■ **DATA**
-- ==== Sys2Proof/Machine/Clock.lean ====
section
/-! DEFINITION. The Tower Timebase: the advance of a local tick, the step, the choice of reference, the
measurement of beacons, minute marks, the week position (R63 to R83), and the peer table's own changes with
the conflict flags that follow them (R5, R97, R98). -/

namespace Sys2Proof.Machine

/-! ### The advance (R66) -/

/-- The trim contribution of local tick n (R66). -/
def trimPart (trim : Int) (n : LocalCount) : Int :=
  if trim = 0 then 0
  else if (n.toNat % 4096 + 1) % (4096 / trim.natAbs) = 0 then (if 0 < trim then 1 else -1)
  else 0

/-- The slew contribution of local tick n; a slew of -1 is withheld when the trim contributes -1 (R66). -/
def slewPart (slew trim : Int) (n : LocalCount) : Int :=
  if slew = 0 ∨ n.toNat % 32 ≠ 31 then 0
  else if 0 < slew then 1
  else if trimPart trim n = -1 then 0
  else -1

/-- The ticks tower time advances in local tick n, 0 to 3 (R66). -/
def advance (t : Timebase) (n : LocalCount) : Nat :=
  (1 + trimPart t.trim n + slewPart t.slew t.trim n).toNat

/-- The local count and tower time advance, and the slew taken moves the pending slew toward 0
(R65, R66). -/
def tickTime (s : State) : State :=
  let n := s.time.count + 1
  let a := advance s.time n
  { s with
    time := { s.time with
      count := n
      tower := plus s.time.tower a
      slew := s.time.slew - slewPart s.time.slew s.time.trim n }
    calendar := (pointsReached s s.time.tower a).foldl (fun c m => reachPoint m c) s.calendar }

/-! ### The step (R67) -/

/-- Lift times and pending drop times of a channel meet the new time (R14, R67). -/
def stepDamper (k : Fin 8) (s : State) : State := tryLift k (dropDamper k s)

/-- The TIME_STEP timer starts afresh and the condition is asserted (R67). -/
def startTimeStep (s : State) : State :=
  assertCond .timeStep { s with time := { s.time with stepAt := some s.time.count } }

/-- A step of tower time, with the effects of R67 in their order (R14, R61, R67, R129, R163). -/
def stepTime (new : Nat) (s : State) : State :=
  let old := s.time.tower
  let wasSet := decide (s.time.validity = .set)
  let s1 := { s with time := { s.time with
    tower := new % Config.week, slew := 0, close := 0, beaconBase := none, markBase := none } }
  let s2 := stepCalendar old wasSet (stepQueue (startTimeStep s1))
  let s3 := allChannels.foldl (fun t k => stepDamper k t) s2
  allSlots.foldl (fun t k => gateIfDue k t) s3

/-! ### The choice of reference (R69, R70) -/

/-- A candidate's validity and lock state: the node itself, or a LIVE peer of kind NODE (R69). -/
def candidate (s : State) (st : Fin 16) : Option (Validity × LockState) :=
  if st = s.straps.station then some (s.time.validity, s.time.lock)
  else (liveNode s.peers[st]).map fun b => (b.validity, b.lock)

/-- The lowest-numbered candidate that satisfies a test. -/
def lowestCandidate (s : State) (test : Validity × LockState → Bool) : Option (Fin 16) :=
  allStations.find? fun st =>
    match candidate s st with
    | some c => test c
    | none => false

/-- The node's choice (R69). It is always a candidate itself. -/
def chooseReference (s : State) : Fin 16 :=
  match lowestCandidate s fun c => decide (c.2 = .sourced) with
  | some st => st
  | none =>
    match lowestCandidate s fun c => decide (c.1 = .set) with
    | some st => st
    | none =>
      match lowestCandidate s fun _ => true with
      | some st => st
      | none => s.straps.station

/-- The lock state a choice brings (R70). -/
def lockForChoice (s : State) (before : LockState) (choice : Fin 16) : LockState :=
  match before with
  | .sourced => .sourced
  | .reference =>
    if choice = s.straps.station then .reference
    else if s.time.validity = .set then .locked else .acquiring
  | .acquiring => if choice = s.straps.station then .reference else .acquiring
  | .locked => if choice = s.straps.station then .reference else .locked

/-- A choice made: the lock state by R70, the count of close measurements 0, the beacon baseline
discarded. -/
def adoptChoice (choice : Fin 16) (s : State) : State :=
  setLock (lockForChoice s s.time.lock choice)
    { s with time := { s.time with reference := some choice, close := 0, beaconBase := none } }

/-- The node chooses its reference, but not in the listen period; a choice that does not change changes
nothing (R69, R70). -/
def rechoose (s : State) : State :=
  if s.listen.isSome ∨ s.time.reference = some (chooseReference s) then s
  else adoptChoice (chooseReference s) s

/-- The node's validity becomes SET; a change is a cause to choose the reference (R69). -/
def setValid (s : State) : State := { s with time := { s.time with validity := .set } }

/-- The choice made again when validity changed (R69). -/
def rechooseIfSet (was : Validity) (s : State) : State := if was = .unset then rechoose s else s

/-! ### Measuring a beacon (R71 to R74) -/

/-- A trim measurement: 4096 times (reference ticks less local ticks) divided by the local ticks, rounded to
nearest with halves away from zero, held within -8 to 8 (R74). -/
def trimTarget (ref_ : Int) (ticks : Nat) : Int :=
  let num := 4096 * (ref_ - (ticks : Int))
  let q : Int := ((2 * num.natAbs + ticks) / (2 * ticks) : Nat)
  let r := if num < 0 then -q else q
  max (-8) (min 8 r)

/-- A trim is measured when the local ticks since the baseline lie within 1000 to 300,000 (R74, R77). -/
def measureTrim (ref_ : Int) (ticks : Nat) (s : State) : State :=
  if 1000 ≤ ticks ∧ ticks ≤ 300000 then
    { s with time := { s.time with trim := trimTarget ref_ ticks } }
  else s

/-- The trim from a beacon that caused no step, and the new baseline (R74). -/
def trimFromBeacon (time : Nat) (count : LocalCount) (s : State) : State :=
  let s1 :=
    match s.time.beaconBase with
    | some b => measureTrim (dist time b.time) (ticksSince count b.count) s
    | none => s
  { s1 with time := { s1.time with beaconBase := some { time := time, count := count } } }

/-- The count of close measurements takes a value. -/
def setClose (n : Nat) (s : State) : State := { s with time := { s.time with close := n } }

/-- A measured beacon counts toward lock (R73): the rows for a beacon that caused no step. -/
def countTowardLock (e : Int) (s : State) : State :=
  if 24 < e.natAbs then setLock .acquiring (setClose 0 s)
  else if 8 < e.natAbs then setClose 0 s
  else
    let n := min 3 (s.time.close + 1)
    if n = 3 then setLock .locked (setClose n s) else setClose n s

/-- The pending slew takes a value (R72, R77). -/
def setSlew (e : Int) (s : State) : State := { s with time := { s.time with slew := e } }

/-- A step to a beacon: the beacon time plus the local ticks since the edge, the lock state ACQUIRING, and the
beacon as the new baseline (R67, R72, R73). -/
def stepToBeacon (time : Nat) (count : LocalCount) (s : State) : State :=
  let s1 := stepTime (plus time (ticksSince s.time.count count)) s
  let s2 := setLock .acquiring s1
  { s2 with time := { s2.time with beaconBase := some { time := time, count := count } } }

/-- What a measured beacon calls for (R72). -/
inductive Correction where
  | stepAndSet
  | step
  | none
  | slew
  deriving DecidableEq, Repr

/-- The action of R72, by the node's validity, the beacon's, and the error. -/
def correctionFor (own beacon : Validity) (e : Int) : Correction :=
  match own, beacon with
  | .unset, .set => .stepAndSet
  | .set, .unset => if 400 < e.natAbs then .none else .slew
  | .unset, .unset => if 400 < e.natAbs then .step else .slew
  | .set, .set => if 400 < e.natAbs then .step else .slew

/-- A beacon of the reference measured (R71 to R74). -/
def measureBeacon (b : NodeBeacon) (stamp : Stamp) (s : State) : State :=
  let time := b.tower.toNat
  let e := dist time stamp.tower.toNat
  match correctionFor s.time.validity b.validity e with
  | .stepAndSet => rechoose (setValid (stepToBeacon time stamp.count s))
  | .step => stepToBeacon time stamp.count s
  | .none => trimFromBeacon time stamp.count (setLock .acquiring (setClose 0 s))
  | .slew => trimFromBeacon time stamp.count (countTowardLock e (setSlew e s))

/-- The node follows its reference: ACQUIRING or LOCKED, and the listen period over (R71). -/
def following (s : State) : Bool :=
  s.listen.isNone && (decide (s.time.lock = .acquiring) || decide (s.time.lock = .locked))

/-! ### The week position (R78) -/

/-- The tower time y of R78: congruent to the node's own within the minute, and within half a minute of x. -/
def samePhase (own x : Nat) : Nat :=
  let r := minus own x % Config.minute
  if r < 120000 then plus x r else minus x (Config.minute - r)

/-- The donor: the lowest-numbered LIVE peer of kind NODE whose last PRESENCE carries SET (R78). -/
def donor (s : State) : Option (Fin 16) :=
  allStations.find? fun st =>
    decide (st ≠ s.straps.station) &&
    match liveNode s.peers[st] with
    | some b => decide (b.validity = .set)
    | none => false

/-- The week position is due at a PRESENCE of this sender (R78, R82). -/
def takesWeek (s : State) (sender : Fin 16) : Bool :=
  s.listen.isNone && decide (s.time.lock = .sourced) && decide (s.time.validity = .unset) &&
    decide (donor s = some sender)

/-- The week position taken from the donor (R78). -/
def takeWeek (b : NodeBeacon) (stamp : Stamp) (s : State) : State :=
  let x := plus b.tower.toNat (ticksSince s.time.count stamp.count)
  rechoose (setValid (stepTime (samePhase s.time.tower x) s))

/-! ### Peer table (R5, R97, R98) -/

/-- A channel is in conflict: a LIVE node of a lower station announces its bell (R5). -/
def conflictOf (s : State) (k : Fin 8) : Bool :=
  isPresent s k &&
  allStations.any fun st =>
    decide (st < s.straps.station) &&
    match liveNode s.peers[st] with
    | some b => announces b (bellOf s k)
    | none => false

/-- The conflict flags re-evaluated (R5). -/
def evalConflicts (s : State) : State :=
  { s with channels := Vector.ofFn fun k : Fin 8 => { s.channels[k] with conflict := conflictOf s k } }

/-- A peer record takes a value. -/
def setPeer (st : Fin 16) (x : PeerRecord) (s : State) : State :=
  { s with peers := s.peers.set st x }

/-- A peer record has lapsed or gone: conflict flags, then reference choice (R98). -/
def peerChanged (s : State) : State := rechoose (evalConflicts s)

/-- What a record keeps of its last PRESENCE. -/
def PeerRecord.info? : PeerRecord → Option PeerInfo
  | .absent => none
  | .live i => some i
  | .lapsed i => some i

/-- The beacon of a peer measured, once the record is written and the choice made (R71, R78, R90). -/
def measurePeer (sender : Fin 16) (stamp : Stamp) (body : Beacon) (s : State) : State :=
  match body with
  | .console => s
  | .node b =>
    if following s ∧ s.time.reference = some sender then measureBeacon b stamp s
    else if takesWeek s sender then takeWeek b stamp s
    else s

/-- A good PRESENCE of another station is taken: the record, the conflict flags, the reference choice, the
measurement, in that order (R5, R69, R71, R78, R90, R97). -/
def takePresence (sender : Fin 16) (stamp : Stamp) (body : Beacon) (s : State) : State :=
  let s1 := setPeer sender (.live { lastHeard := stamp.count, body := body }) s
  let s2 := if sender < s.straps.station then evalConflicts s1 else s1
  measurePeer sender stamp body (rechoose s2)

/-- A PRESENCE under the node's own number that it did not send (R95). -/
def heardClash (s : State) : State :=
  assertCond .stationClash { s with line := { s.line with clashAt := some s.time.count } }

/-! ### Minute marks (R75 to R77) -/

/-- A mark is rejected: less than 200,000 local ticks after the last accepted one (R75). -/
def markRejected (s : State) (stamp : Stamp) : Bool :=
  match s.time.lastMark with
  | none => false
  | some m => decide (ticksSince stamp.count m.count < Config.markGuard)

/-- The mark error: the correction toward the nearest whole minute (R77). -/
def markError (tower : Nat) : Int :=
  let r := tower % Config.minute
  if r < 120000 then -(r : Int) else (Config.minute : Int) - (r : Int)

/-- The stamp plus the mark error plus the local ticks elapsed, modulo W (R77). -/
def markTime (tower elapsed : Nat) : Nat :=
  let r := tower % Config.minute
  if r < 120000 then plus (minus tower r) elapsed else plus (tower + (Config.minute - r)) elapsed

/-- An accepted mark makes the node SOURCED, if it is not, and the node chooses its reference (R76). -/
def enterSourced (s : State) : State :=
  if s.time.lock = .sourced then s else rechoose (setLock .sourced s)

/-- The mark baseline becomes this mark's edge (R77). -/
def setMarkBase (count : LocalCount) (s : State) : State :=
  { s with time := { s.time with markBase := some count } }

/-- The trim from a mark that caused no step (R77). -/
def trimFromMark (count : LocalCount) (s : State) : State :=
  match s.time.markBase with
  | some b => measureTrim (Config.minute : Int) (ticksSince count b) s
  | none => s

/-- An accepted mark is corrected for (R77). -/
def correctMark (stamp : Stamp) (s : State) : State :=
  let e := markError stamp.tower.toNat
  if e.natAbs ≤ 400 then setMarkBase stamp.count (trimFromMark stamp.count (setSlew e s))
  else
    setMarkBase stamp.count
      (stepTime (markTime stamp.tower.toNat (ticksSince s.time.count stamp.count)) s)

/-- A debounced minute mark (R75, R76, R77). -/
def takeMark (stamp : Stamp) (s : State) : State :=
  if !s.straps.timeSource then s
  else if markRejected s stamp then s
  else correctMark stamp (enterSourced { s with time := { s.time with lastMark := some stamp } })

/-- The exit from SOURCED is due (R76). -/
def sourcedOver (s : State) : Bool :=
  decide (s.time.lock = .sourced) &&
  match s.time.lastMark with
  | none => true
  | some m => decide (Config.sourcedTicks ≤ ticksSince s.time.count m.count)

/-- The exit from SOURCED: the lock state by R70 from the present choice, read from REFERENCE, and the choice
made again (R70, R76). With no choice yet, in the listen period, it becomes REFERENCE
(DEDUCED, notes/assumptions/18.md). -/
def leaveSourced (s : State) : State :=
  let l :=
    match s.time.reference with
    | some st => lockForChoice s .reference st
    | none => .reference
  rechoose (setLock l s)

/-! ### SET_TIME (R79) -/

/-- SET_TIME acts (R79): the time it carries plus the ticks since the frame's edge. A LOCKED node becomes ACQUIRING
before a validity that became SET makes it choose its reference (R69; DESIGN CHOICE, notes/assumptions/52.md). -/
def takeSetTime (time : Nat) (count : LocalCount) (s : State) : State :=
  let x := plus time (ticksSince s.time.count count)
  let y := if s.time.lock = .sourced then samePhase s.time.tower x else x
  let s1 := setValid (stepTime y s)
  let s2 := if s1.time.lock = .locked then setLock .acquiring s1 else s1
  rechooseIfSet s.time.validity s2

end Sys2Proof.Machine
end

■ **WHAT YOU HAVE TO DO**
The response should be the listing above, limited to the lines between the one holding "def setValid (s" and the one holding "baseline (R74). -/", inclusive, reproduced exactly.

■ **ANSWER BOX**
def setValid (s : State) : State := { s with time := { s.time with validity := .set } }

/-- The choice made again when validity changed (R69). -/
def rechooseIfSet (was : Validity) (s : State) : State := if was = .unset then rechoose s else s

/-! ### Measuring a beacon (R71 to R74) -/

/-- A trim measurement: 4096 times (reference ticks less local ticks) divided by the local ticks, rounded to
nearest with halves away from zero, held within -8 to 8 (R74). -/
def trimTarget (ref_ : Int) (ticks : Nat) : Int :=
  let num := 4096 * (ref_ - (ticks : Int))
  let q : Int := ((2 * num.natAbs + ticks) / (2 * ticks) : Nat)
  let r := if num < 0 then -q else q
  max (-8) (min 8 r)

/-- A trim is measured when the local ticks since the baseline lie within 1000 to 300,000 (R74, R77). -/
def measureTrim (ref_ : Int) (ticks : Nat) (s : State) : State :=
  if 1000 ≤ ticks ∧ ticks ≤ 300000 then
    { s with time := { s.time with trim := trimTarget ref_ ticks } }
  else s

/-- The trim from a beacon that caused no step, and the new baseline (R74). -/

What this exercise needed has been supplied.